◆ Action item ◆
In the listing below, find each line containing "fmax" and report it.

◆ Data extracts ◆
===============

-- ==== Sys2Proof/Word.lean ====
section
/-! DEFINITION. The word types of the VB-41 (R7, R57, R199) and their plainest arithmetic. -/

namespace Sys2Proof

abbrev Byte := BitVec 8
abbrev Half := BitVec 16
abbrev Word := BitVec 32
abbrev Dword := BitVec 64
abbrev Qword := BitVec 128

/-- A scalar register number, `s0` to `s31` (R199). -/
abbrev Reg := BitVec 5
/-- A command register number, `k0` to `k7` (R199). -/
abbrev KReg := BitVec 3

/-- Bits `hi : lo` of a natural number. -/
def bitsOf (x hi lo : Nat) : Nat := (x >>> lo) % 2 ^ (hi + 1 - lo)

/-- Bit `k` of a natural number. -/
def bitOf (x k : Nat) : Bool := x.testBit k

/-- A Bool as 0 or 1. -/
def b2n (b : Bool) : Nat := if b then 1 else 0

/-- `x` with bits `hi : lo` replaced by `v` (cut to the field). -/
def setBits (x hi lo v : Nat) : Nat :=
  let w := 2 ^ (hi + 1 - lo)
  x - (bitsOf x hi lo) * 2 ^ lo + (v % w) * 2 ^ lo

end Sys2Proof
end

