/-- The words of the instruction at the PC. What is read ahead fills entries of the TLBs that are free. Log 14. -/
def State.fetch (s : State) : Except FetchFlt (List Word × State) :=
  let pc := s.core.clerk.pc.toNat
  match s.fetchWord pc with
  | .error f => .error f
  | .ok (w, s) =>
    match s.fetchMore (pc + 4) (lengthOf w.2 / 4 - 1) with
    | .error f => .error f
    | .ok (ws, s) =>
      let k := 2 * s.stepNo
      let next := s.ahead k (Config.fetchAhead k) ((pc + lengthOf w.2) % 2 ^ 48)
      let there := match s.targetAt pc ((w :: ws).map (·.2)) with
        | some t => s.ahead (k + 1) (Config.fetchAhead (k + 1)) t
        | none => ([], [])
      .ok ((w :: ws).map (·.2), { s with
        icache := icachePut s.icache ((w :: ws) ++ next.1 ++ there.1)
        tlb := tlbSpare s.tlb (next.2 ++ there.2) 256, l2tlb := tlbSpare s.l2tlb (next.2 ++ there.2) 32768 })

/-- A fetch at the PC waits for a page walk (R32). An instruction has at most 12 bytes. -/
def State.fetchHeld (s : State) : Bool :=
  let pc := s.core.clerk.pc.toNat
  s.walkHeld s.ctx pc || s.walkHeld s.ctx ((pc + 8) % 2 ^ 48)

/-! ### Issue (R200, R205) -/

/-- Instructions that only the supervisor may run in every form (R206); `mfs` and `mts` check by register. -/
def Instr.supervisorOnly : Instr → Bool
  | .trapret | .tack | .halt => true
  | .mfs _ n | .mts n _ => 0x100 ≤ n.toNat
  | _ => false

/-- Instructions whose turn may end before they have issued or completed: the holding ones (R230). -/
def Instr.holds : Instr → Bool
  | .fence _ | .leave | .cbar | .tend | .tyield | .issue _ | .issuex _ | .cfgld _ _ | .cfgwait | .wbar _
  | .halloc _ | .hfree _ | .trapret | .halt | .wfe | .ifence => true
  | _ => false

def Instr.jumps : Instr → Bool
  | .beq _ _ _ | .bne _ _ _ | .blt _ _ _ | .bge _ _ _ | .bltu _ _ _ | .bgeu _ _ _ | .jal _ _
  | .jalr _ _ _ => true
  | _ => false

/-- The address from which `issuex` reads its command (R208): that of its entry where it is performed again (R317). -/
def State.poolEa (s : State) (n : BitVec 15) : Nat :=
  match s.core.clerk.redo with
  | some r => r.u.ea
  | none => s.core.clerk.cmdbase.toNat + 16 * n.toNat

/-- Whether an instruction may issue: fewer than 16 instructions are unfinished, and every register it names is present
(R200), but a privilege check that fails does not look at these (R205). -/
def State.mayIssue (s : State) (i : Instr) : Bool :=
  s.core.clerk.unfin.length < 16 &&
    ((Instr.supervisorOnly i && s.taskMode) ||
      ((Instr.regs i).all (fun r => s.core.clerk.present r) &&
        (Instr.kregs i).all (fun k => s.core.clerk.kpresent k)))

def Reject.reserved : Reject → Bool
  | .illegal => false
  | .reserved => true

/-- An encoding that is no instruction, at the PC, with its entry (R205). -/
def State.trapEncoding (s : State) (u : Unfin) (n : Nat) (reserved : Bool) : State :=
  s.trapAt u ⟨u.pc, .reject reserved, [], []⟩ n ⟨if reserved then 0x02 else 0x01, s.core.clerk.pc.toNat, 0⟩

/-- The words of an encoding that is no instruction trap. -/
def State.trapReject (s : State) (ws : List Word) (r : Reject) : State :=
  let h := headOf ws
  let u : Unfin := { op := h.1, func := h.2.1, w1 := h.2.2, pc := s.core.clerk.pc, kd := false, dest := 0
                     ea := 0, b := 0, c := 0, canon := 0, work := .result 0, done := none, port := none, lost := false
                     behind := false, unchecked := false }
  s.trapEncoding u (4 * ws.length) (Reject.reserved r)

/-- A pre-emption of the core runs: it waits while the clerk is in supervisor mode, also one that `tyield` asks for there,
but for a halted clerk (R255, R325). Log 117 (DEDUCED). -/
def State.preemptOn (s : State) : Bool :=
  s.preempting.isSome && (s.taskMode || s.core.clerk.run = .halted)

/-- A recall of the core's task runs (R123). -/
def State.recalled (s : State) : Bool :=
  match s.task with
  | some k => k ∈ s.recalling
  | none => false

/-- A pre-emption, a recall or a swap stops the clerk between instructions (R123, R325). -/
def State.clerkGated (s : State) : Bool := s.preemptOn || s.recalled

/-- The core's sources are gated: by a pre-emption, a recall or a DOUBLE-HALT (R123, R321, R325). -/
def State.lanesHeld (s : State) : Bool := s.clerkGated || s.core.clerk.run = .doubleHalt

/-- What a replay entry that is performed again at its PC is, where its latch says so. -/
def Clerk.redoLatch (c : Clerk) : Option Latched :=
  match c.redo with
  | some ⟨_, _, some l, _⟩ => some l.what
  | _ => none

/-- An encoding that R205 rejects, performed again from its entry: it traps again. -/
def State.redoReject (s : State) (reserved : Bool) : State :=
  match s.core.clerk.redo with
  | some r => s.trapEncoding r.u 4 reserved
  | none => s

/-- A `wfe` passed: it has completed as any instruction has, and one that SSTEP watches is marked (R255, R319). -/
def Clerk.woken (c : Clerk) : Clerk :=
  let step : Bool := c.stepping && c.mode = .task
  { c.setPc (c.pc + 4) with
    run := .running, wfeEvent := false, stepping := c.stepping && !step, stepped := if step then some c.pc else c.stepped }

/-- A store to FAULTEND that names the clerk's own task has issued: the clerk issues nothing after it (R347). -/
def State.endsItself (s : State) : Bool :=
  s.core.clerk.unfin.any fun u => u.done.isNone && match u.work, s.task with
    | .store _ (.ctrl off) v, some k =>
      off / 8 * 8 == wingBlock (s.coreId / 20) + 0x30 && v * 2 ^ (8 * (off % 8)) % 2 ^ 48 == k.tcb
    | _, _ => false

/-- A turn of the clerk up to the point where it issues: either the turn is over, or the instruction that
issues and the state it issues in. After a resumption a cause left pending is taken first, and nothing issues before the TMU
has discarded the ends that it owes (R313). Log 116 (DEDUCED). -/
def State.clerkTurn (s : State) : Except State (Instr × State) :=
  let c := s.core.clerk
  if s.task.isNone || s.clerkGated || s.modl.bootstat || s.endsItself then .error s
  else if c.run = .wfe && c.wfeEvent then .error (s.updClerk Clerk.woken)
  else if c.run ≠ .running then .error s
  else match c.steppedNow with
    | some p =>
      if c.unfin.any fun u => u.pc = p then .error s
      else .error (s.trapPlain 0x12 p.toNat 1 p c.pc)
    | none =>
      if s.asyncReady then .error s.takeAsync
      else if 0 < s.core.tmu.skip then .error s
      else match c.redoLatch with
      | some (.instr i) => if s.mayIssue i then .ok (i, s) else .error s
      | some (.reject r) => .error (s.redoReject r)
      | none =>
        if s.fetchHeld then .error s
        else match s.fetch with
        | .error f => .error (f.st.trapPlain f.flt.cause f.flt.addr f.flt.detail c.pc s.resumePc)
        | .ok (ws, s) =>
          match decode (ws.getD 0 0) (ws.getD 1 0) (ws.getD 2 0) with
          | .error r => .error (if c.unfin.length < 16 then s.trapReject ws r else s)
          | .ok i => if s.mayIssue i then .ok (i, s) else .error s

/-- Operands that a replay entry itself holds: its EA, B and C stand in for the registers that they came from (R317). -/
def Instr.entryRegs (u : Unfin) : Instr → List (Reg × Dword)
  | .halloc a | .hfree a => [(a, BitVec.ofNat 64 u.ea)]
  | .cfgld a b => [(a, BitVec.ofNat 64 u.ea), (b, u.b)]
  | .wbar a => [(a, u.b)]
  | .mts _ d => [(d, u.b)]
  | .div _ _ b | .divu _ _ b | .rem _ _ b | .remu _ _ b | .fadd _ _ b | .fsub _ _ b | .fmul _ _ b
  | .fdiv _ _ b | .fmin _ _ b | .fmax _ _ b | .feq _ _ b | .flt _ _ b | .fle _ _ b
  | .fma _ _ b => [(b, u.b)]
  | _ => []

/-- The registers lent to an instruction that is performed again at its PC, with their values: those of its latch,
under those of its entry (R317: registers are not read again). -/
def State.lent (s : State) (i : Instr) : List (Reg × Dword) :=
  match s.core.clerk.redo with
  | none => []
  | some r => (match r.latch with
    | some l => l.regs
    | none => []) ++ Instr.entryRegs r.u i

def State.lentK (s : State) : List (KReg × Qword) :=
  match s.core.clerk.redo with
  | some ⟨_, _, some l, _⟩ => l.kregs
  | _ => []

/-- The state in which the instruction is performed. -/
def State.prepare (s : State) (i : Instr) : State :=
  (s.lentK).foldl (fun s p => s.setKreg p.1 p.2) ((s.lent i).foldl (fun s p => s.setReg p.1 p.2) s)

/-- The destination of an instruction that writes it before the next one issues and may be performed again. -/
def Instr.dest : Instr → Reg
  | .div d _ _ | .divu d _ _ | .rem d _ _ | .remu d _ _ | .fadd d _ _ | .fsub d _ _ | .fmul d _ _
  | .fdiv d _ _ | .fmin d _ _ | .fmax d _ _ | .feq d _ _ | .flt d _ _ | .fle d _ _ | .fma d _ _
  | .fsqrt d _ | .fcvtF32I64 d _ | .fcvtI64F32 d _ | .fcvtBf16F32 d _ | .fcvtF32Bf16 d _ | .jalr d _ _
  | .mfs d _ => d
  | _ => 0

/-- Registers that were lent given back, but for the destination of an instruction that has completed. -/
def State.giveBack (s : State) (i : Instr) (completed : Bool) (t : State) : State :=
  (s.lentK).foldl (fun t p => t.setKreg p.1 (s.kreg p.1))
    ((s.lent i).foldl (fun t p => if completed && p.1 = Instr.dest i then t else t.setReg p.1 (s.reg p.1)) t)

end Sys2Proof.Machine
end

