-- ==== Sys2Proof/Machine/Copy.lean ====
section
/-! DEFINITION. The copy engines: channel registers, transfer records, operations (chapter 5, R341). -/

namespace Sys2Proof.Machine

def State.ce (s : State) (e : Nat) : Ce := s.core.ces.getD e Ce.reset

def State.updCe (s : State) (e : Nat) (f : Ce → Ce) : State :=
  { s with core := { s.core with ces := updAt s.core.ces e f } }

/-! ### Buffer handles (R88, R89) -/

def State.handle (s : State) (h : Nat) : Handle := s.core.handles.getD h Handle.reset

/-- A handle changed; a change of its STATE ends a `wfe` (R255). -/
def State.updHandle (s : State) (h : Nat) (f : Handle → Handle) : State :=
  let s' := { s with core := { s.core with handles := updAt s.core.handles h f } }
  if (f (s.handle h)).st = (s.handle h).st then s' else s'.wake

/-- A record on the handle starts. -/
def Handle.start (h : Handle) : Handle := { h with pend := h.pend + 1 }

/-- A record on the handle ends with status 0x00 after `n` payload bytes. -/
def Handle.ended (h : Handle) (fin : Bool) (n : Nat) : Handle :=
  let h := { h with pend := h.pend - 1, bytes := h.bytes + BitVec.ofNat 32 n, fseen := h.fseen || fin }
  if h.fseen && h.pend = 0 then { h with st := .full } else h

/-- A record on the handle ends non-resumably. -/
def Handle.failed (h : Handle) (status : Byte) : Handle :=
  let h := { h with pend := h.pend - 1, err := if h.err = 0 then status else h.err, fseen := true }
  if h.pend = 0 then { h with st := .full } else h

/-! ### Records (R82) -/

def recW (r : List Dword) (k : Nat) : Nat := (r.getD k 0).toNat
def recSrc (r : List Dword) : Nat := recW r 1 % 2 ^ 48
def recDst (r : List Dword) : Nat := recW r 2 % 2 ^ 48
def recRows (r : List Dword) : Nat := bitsOf (recW r 3) 31 16
def recElems (r : List Dword) : Nat := recW r 3 % 2 ^ 16
def recSs (r : List Dword) : Int := signedOf 32 (recW r 4)
def recDs (r : List Dword) : Int := signedOf 32 (recW r 4 / 2 ^ 32)
def recAux (r : List Dword) : Nat := recW r 5
def recOp (r : List Dword) : Nat := bitsOf (recW r 0) 35 32
def recSf (r : List Dword) : Nat := bitsOf (recW r 0) 31 24
def recDf (r : List Dword) : Nat := bitsOf (recW r 0) 23 16
def recHandle (r : List Dword) : Nat := bitsOf (recW r 0) 47 42
def recHv (r : List Dword) : Bool := bitOf (recW r 0) 61
def recAdj (r : List Dword) : Int := signedOf 8 (recW r 0)
def recRnd (r : List Dword) : Rnd := Rnd.ofCode (bitsOf (recW r 0) 41 40)
def recSat (r : List Dword) : Bool := bitOf (recW r 0) 39

/-- Width in bytes of a record's element format (R84). -/
def recWidth (f : Nat) : Nat :=
  match f with
  | 0x80 => 2
  | 0x0A => 1
  | 0x0B => 1
  | _ => fmtWidth f

/-- An address moved by a signed distance. What it becomes past the ends of the address space the spec does not say: it
wraps, modulo 2^48. Log 101 (DESIGN CHOICE). -/
def addrPlus (a : Nat) (d : Int) : Nat := (((a : Int) + d) % (2 ^ 48 : Int)).toNat

def recSrcRow (r : List Dword) (row : Nat) : Nat := addrPlus (recSrc r) (row * recSs r)
def recDstRow (r : List Dword) (row : Nat) : Nat := addrPlus (recDst r) (row * recDs r)

def isDeb (f : Nat) : Bool := f == 4 || f == 5

/-- The limits of R82 and R84 whose breach is status 0x03. DEBX accepts planes that are not 32-byte aligned. Log 90
(DESIGN CHOICE). -/
def recOk (r : List Dword) : Bool :=
  let op := recOp r
  let sf := recSf r
  let df := recDf r
  let w0 := recW r 0
  let ss := recSs r
  let ds := recDs r
  let rows := recRows r
  let elems := recElems r
  let mult (x : Int) (n : Nat) : Bool := x % (n : Int) == 0
  let common := !bitOf w0 56 && bitsOf w0 38 36 == 0 && bitsOf w0 15 8 == 0 && bitsOf w0 59 57 ≤ 4 &&
    ([1, 2, 6, 7].all fun k => recW r k / 2 ^ 48 == 0) && rows != 0 && elems != 0 &&
    recW r 6 % 4 == 0 && recW r 7 % 64 == 0
  let opOk := match op with
    | 0 => sf == 0 && df == 0 && ss == 0 && ds == 0 && recAux r == 0
    | 1 => sf == 0 && df == 0 && recAux r == 0
    | 2 => (cvtPair sf df || ([0x80, 0x0A, 0x0B].contains sf && (df == 1 || df == 2))) && recAux r == 0 &&
        recSrc r % recWidth sf == 0 && mult ss (recWidth sf) && recDst r % recWidth df == 0 && mult ds (recWidth df)
    | 3 => isDeb sf && (df == 1 || df == 2) && elems % 32 == 0 && recDst r % fmtWidth df == 0 && mult ds (fmtWidth df)
    | 4 => ([1, 2, 3].contains sf || isDeb sf) && df == 6 && bitsOf w0 41 40 == 0 && elems % 64 == 0 && ds == 0 &&
        (if isDeb sf then recSrc r % 32 == 0
         else recSrc r % (if sf == 3 then 64 else fmtWidth sf) == 0 && mult ss (fmtWidth sf)) &&
        recDst r % 64 == 0 && recAux r % 4 == 0
    | 5 => sf == 0 && df == 0 && elems == 1024
    | 6 => sf == 0 && df == 0 && elems == 1024
    | 7 => sf == 0 && df == 0 && recSrc r == 0 && ss == 0
    | _ => false
  common && opOk

/-! ### Accesses of an engine (R34, R36, R86, R94): each to bytes of one aligned 64-byte block -/

/-- The status of a fault of an engine's access, with the address logged. A closed cohort window and reason 7, which R86
does not name, are 0x02. Log 102 (DESIGN CHOICE). -/
def ceStatus (f : Flt) : Nat × Nat :=
  (if f.cause == 4 && f.reason != 9 then 0x01 else if f.cause == 0x17 then 0x09 else 0x02, f.addr)

/-- An engine's accesses are made in task mode, whoever started the chain. Log 93 (DESIGN CHOICE). -/
def ceAcc (k : AccKind) (n : Nat) : Acc := ⟨.copy, k, n, true⟩

/-- Why an engine does not come further: its access waits, for a page walk (R32) or for a Span port (R338); it needs the
source bytes from `va` on, which it has not read, of a part that ends before `fin`; or the record stops, with a status
and the address logged. -/
inductive CeErr where
  | wait
  | miss (va fin : Nat)
  | stop (st addr : Nat)
  deriving DecidableEq, Repr

/-- The place of an engine's access, or why there is none, with the TLBs filled (R32). -/
def State.cePlace (s : State) (k : AccKind) (ctx : BitVec 12) (va n : Nat) : Except (CeErr × State) Res :=
  if s.walkHeld ctx va then .error (.wait, s)
  else match s.resolve ctx (ceAcc k n) va with
  | .error f => .error (.stop (ceStatus f).1 (ceStatus f).2, s.filled ctx va)
  | .ok r => if s.reaches ctx r.pl va then .ok r else .error (.wait, s.fillRes r)

/-- The least of the first `n` offsets at which something holds. -/
def firstOf (n : Nat) (p : Nat → Bool) : Option Nat := (List.range n).find? p

/-- One read: its bytes, and the state with the TLBs filled (R32). -/
def State.ceRead (s : State) (ctx : BitVec 12) (va n : Nat) : Except (CeErr × State) (List Byte × State) :=
  match s.cePlace .load ctx va n with
  | .error x => .error x
  | .ok r =>
    match firstOf n fun i => r.pl.plain && s.poisoned (r.pl.key s + i) 1 with
    | some i => .error (.stop 0x09 (va + i), s.fillRes r)
    | none => .ok (toBytes (match r.pl with
      | .own off => s.ownRead off n
      | pl => s.rd (pl.key s) n) n, s.fillRes r)

/-- The lowest byte of a write that lies in a set borrowed by a task of the context (R127, R350). -/
def State.inBorrowed (s : State) (ctx : BitVec 12) (va n : Nat) : Option Nat :=
  let a := s.canon va
  firstOf n fun i => s.dir.any fun d => d.ctx = ctx && d.base ≤ a + i && a + i < d.base + d.len

/-- A watchpoint with ENG that a copy write matches makes 0x11 pending, and the channel starts no record until it is taken
(R332). -/
def State.watchEngine (s : State) (e va n : Nat) : State :=
  match s.watchHit 19 (s.canon va) n with
  | some w => (s.pendWatch va (w + (e + 1) * 16)).updCe e fun c => { c with watched := true }
  | none => s

/-- The poisoned units that a write at `key` meets are cleared, where the engine's write of the addresses `cover`, of
which this is a part at `va`, covers them; the first byte in a unit that it covers in part makes the write one that is not
performed (R333). -/
def State.clearRun (s : State) (key n va : Nat) (cover : Nat × Nat) : Except Nat State :=
  let part (u : Nat) : Bool := !(cover.1 + key ≤ va + u && va + u + eccSize u ≤ cover.2 + key)
  match firstOf n fun i => s.poison.any fun u => u ≤ key + i && key + i < u + eccSize u && part u with
  | some i => .error (va + i)
  | none => .ok { s with poison := s.poison.filter fun u => n == 0 || !(u < key + n && key < u + eccSize u) }

/-- One write of bytes, a part of the engine's write of the addresses `cover`. One that covers a poisoned unit in part
is status 0x09. Log 103 (DESIGN CHOICE). -/
def State.ceWrite (s : State) (e : Nat) (ctx : BitVec 12) (va : Nat) (bs : List Byte) (cover : Nat × Nat) :
    Except (CeErr × State) State :=
  let n := bs.length
  match s.cePlace .store ctx va n with
  | .error x => .error x
  | .ok r =>
    let stop (st a : Nat) : Except (CeErr × State) State := .error (.stop st a, s.fillRes r)
    match s.inBorrowed ctx va n with
    | some i => stop 0x05 (va + i)
    | none =>
      match firstOf n fun i => match r.pl with
          | .own off => s.ownStoreRefused (off + i)
          | pl => s.objProtected (pl.key s + i) 1 with
      | some i => stop 0x02 (va + i)
      | none =>
        match (s.fillRes r).clearRun (r.pl.key s) (if r.pl.plain then n else 0) va cover with
        | .error a => stop 0x09 a
        | .ok s =>
          let s := s.watchEngine e va n
          .ok (match r.pl with
            | .own off => s.ownWrite off n (ofBytes bs)
            | pl => s.wrBytes (pl.key s) bs)

/-- The length of the access that starts at `va`, of a part that ends before `fin`. -/
def blockPart (va fin : Nat) : Nat := min (64 - va % 64) (fin - va)

/-! ### Bytes read and held -/

def Piece.covers (p : Piece) (va : Nat) : Bool := p.va ≤ va && va < p.va + p.len

/-- `n` bytes at `va`, which lie in one block, from what has been read; where they have not been, the part from `va` on that
ends before `fin` is needed. -/
def heldGet (held : List Piece) (va n fin : Nat) : Except CeErr (List Byte) :=
  match held.find? (·.covers va) with
  | none => .error (.miss va fin)
  | some p => match p.fail with
    | some f => .error (.stop f.1 f.2)
    | none => .ok ((p.bytes.drop (va - p.va)).take n)

/-- `n` bytes from `va` on, through as many blocks as they take. -/
def heldBytes (held : List Piece) (va fin : Nat) : Nat → Except CeErr (List Byte)
  | 0 => .ok []
  | n + 1 =>
    match heldGet held va 1 fin with
    | .error x => .error x
    | .ok b => (heldBytes held (addrPlus va 1) fin n).map (b ++ ·)

/-! ### Extents and overlap (R85) -/

/-- From the lowest to past the highest byte of `rows` rows of `len` bytes. -/
def rowsExtent (base : Nat) (stride : Int) (rows len : Nat) : Nat × Nat :=
  let last := addrPlus base (((rows : Int) - 1) * stride)
  (min base last, max base last + len)

def State.canonExtent (s : State) (x : Nat × Nat) : Nat × Nat :=
  let lo := s.canon x.1
  (lo, lo + (x.2 - x.1))

/-- The stored length of a source tile as COMPRESS writes it: header, form, and padding to a multiple of 4 bytes of the
stream, not of the address. Log 95 (DESIGN CHOICE). -/
def packedTile (bs : List Byte) : List Byte :=
  let f := tileForm bs
  let hdr := f.1.toNat * 2 ^ 30 + f.2.length * 2 ^ 13
  toBytes hdr 4 ++ f.2 ++ List.replicate ((4 - f.2.length % 4) % 4) 0

/-- `n` bytes from `va` on as the memory holds them now, where each can be read, with the TLBs filled by their walks. -/
def State.cePeek (s : State) (ctx : BitVec 12) (va : Nat) : Nat → Except (CeErr × State) (List Byte × State)
  | 0 => .ok ([], s)
  | n + 1 =>
    match s.ceRead ctx va 1 with
    | .error x => .error x
    | .ok b => match b.2.cePeek ctx (addrPlus va 1) n with
      | .error x => .error x
      | .ok t => .ok (b.1 ++ t.1, t.2)

/-- How many bytes a record's extent holds that its data decide, with the state after they have been looked at; or the state in
which that has to wait, for a page walk or for a Span port. -/
abbrev Span := Except State (Nat × State)

/-- Bytes that a packed stream of `n` tiles spans from `va`. How far it reaches where a tile fails the checks of R51, or a
header cannot be read, the spec does not say: it goes on past such a tile by the LEN of its header, and a header that cannot
be read ends it with the header's 4 bytes. Log 127 (DESIGN CHOICE). -/
def State.packedSpan (s : State) (ctx : BitVec 12) (va : Nat) : Nat → Span
  | 0 => .ok (0, s)
  | n + 1 =>
    match s.cePeek ctx va 4 with
    | .error (.wait, s) => .error s
    | .error (_, s) => .ok (4, s)
    | .ok h =>
      let len := (bitsOf (ofBytes h.1) 23 13 + 3) / 4 * 4 + 4
      match h.2.packedSpan ctx (addrPlus va len) n with
      | .error s => .error s
      | .ok t => .ok (len + t.1, t.2)

/-- The bytes COMPRESS writes for the first `n` tiles. How far its destination reaches where a source tile cannot be read the
spec does not say: such a tile counts no byte, and the later ones go on. Log 127 (DESIGN CHOICE). -/
def State.compressSpan (s : State) (ctx : BitVec 12) (r : List Dword) : Nat → Span
  | 0 => .ok (0, s)
  | n + 1 =>
    match s.compressSpan ctx r n with
    | .error s => .error s
    | .ok t => match t.2.cePeek ctx (recSrcRow r n) 1024 with
      | .error (.wait, s) => .error s
      | .error (_, s) => .ok (t.1, s)
      | .ok bs => .ok (t.1 + (packedTile bs.1).length, bs.2)

/-- The bytes of the destination of COMPRESS, up to its capacity, or of the source of DECOMPRESS. -/
def State.recSpan (s : State) (ctx : BitVec 12) (r : List Dword) : Span :=
  match recOp r with
  | 5 => (s.compressSpan ctx r (recRows r)).map fun t => (min t.1 (recAux r), t.2)
  | 6 => s.packedSpan ctx (recSrc r) (recRows r)
  | _ => .ok (0, s)

/-- The scale plane of a DEB record (R70): AUX names it by its bits 47:0; the table reserves no others, and they are not
looked at. Log 94 (DESIGN CHOICE). -/
def recScales (r : List Dword) (row : Nat) : Nat := addrPlus (recAux r % 2 ^ 48) (row * recElems r / 16)

/-- Bytes of a row of the element plane of a DEB record. -/
def debLen (r : List Dword) : Nat := if recSf r == 4 then recElems r else recElems r / 2

/-- Source extents of a record, whose packed stream spans `span` bytes, as canonical ranges. -/
def State.recSources (s : State) (r : List Dword) (span : Nat) : List (Nat × Nat) :=
  let rows := recRows r
  let elems := recElems r
  let sw := recWidth (recSf r)
  let scales := (recAux r % 2 ^ 48, recAux r % 2 ^ 48 + rows * elems / 16)
  (match recOp r with
    | 0 => [(recSrc r, recSrc r + rows * elems)]
    | 1 => [rowsExtent (recSrc r) (recSs r) rows elems]
    | 2 => [rowsExtent (recSrc r) (recSs r) rows (elems * sw)]
    | 3 => [rowsExtent (recSrc r) (recSs r) rows (debLen r), scales]
    | 4 => if isDeb (recSf r) then [rowsExtent (recSrc r) (recSs r) rows (debLen r), scales]
      else rowsExtent (recSrc r) (recSs r) rows (elems * sw) ::
        (if recAux r == 0 then [] else [(recAux r % 2 ^ 48, recAux r % 2 ^ 48 + 4 * rows)])
    | 5 => [rowsExtent (recSrc r) (recSs r) rows 1024]
    | 6 => [(recSrc r, recSrc r + span)]
    | _ => []).map s.canonExtent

===============

◆ Written solution ◆
  | .fdiv _ _ b | .fmin _ _ b | .fmax _ _ b | .feq _ _ b | .flt _ _ b | .fle _ _ b
  | .fdiv d _ _ | .fmin d _ _ | .fmax d _ _ | .feq d _ _ | .flt d _ _ | .fle d _ _ | .fma d _ _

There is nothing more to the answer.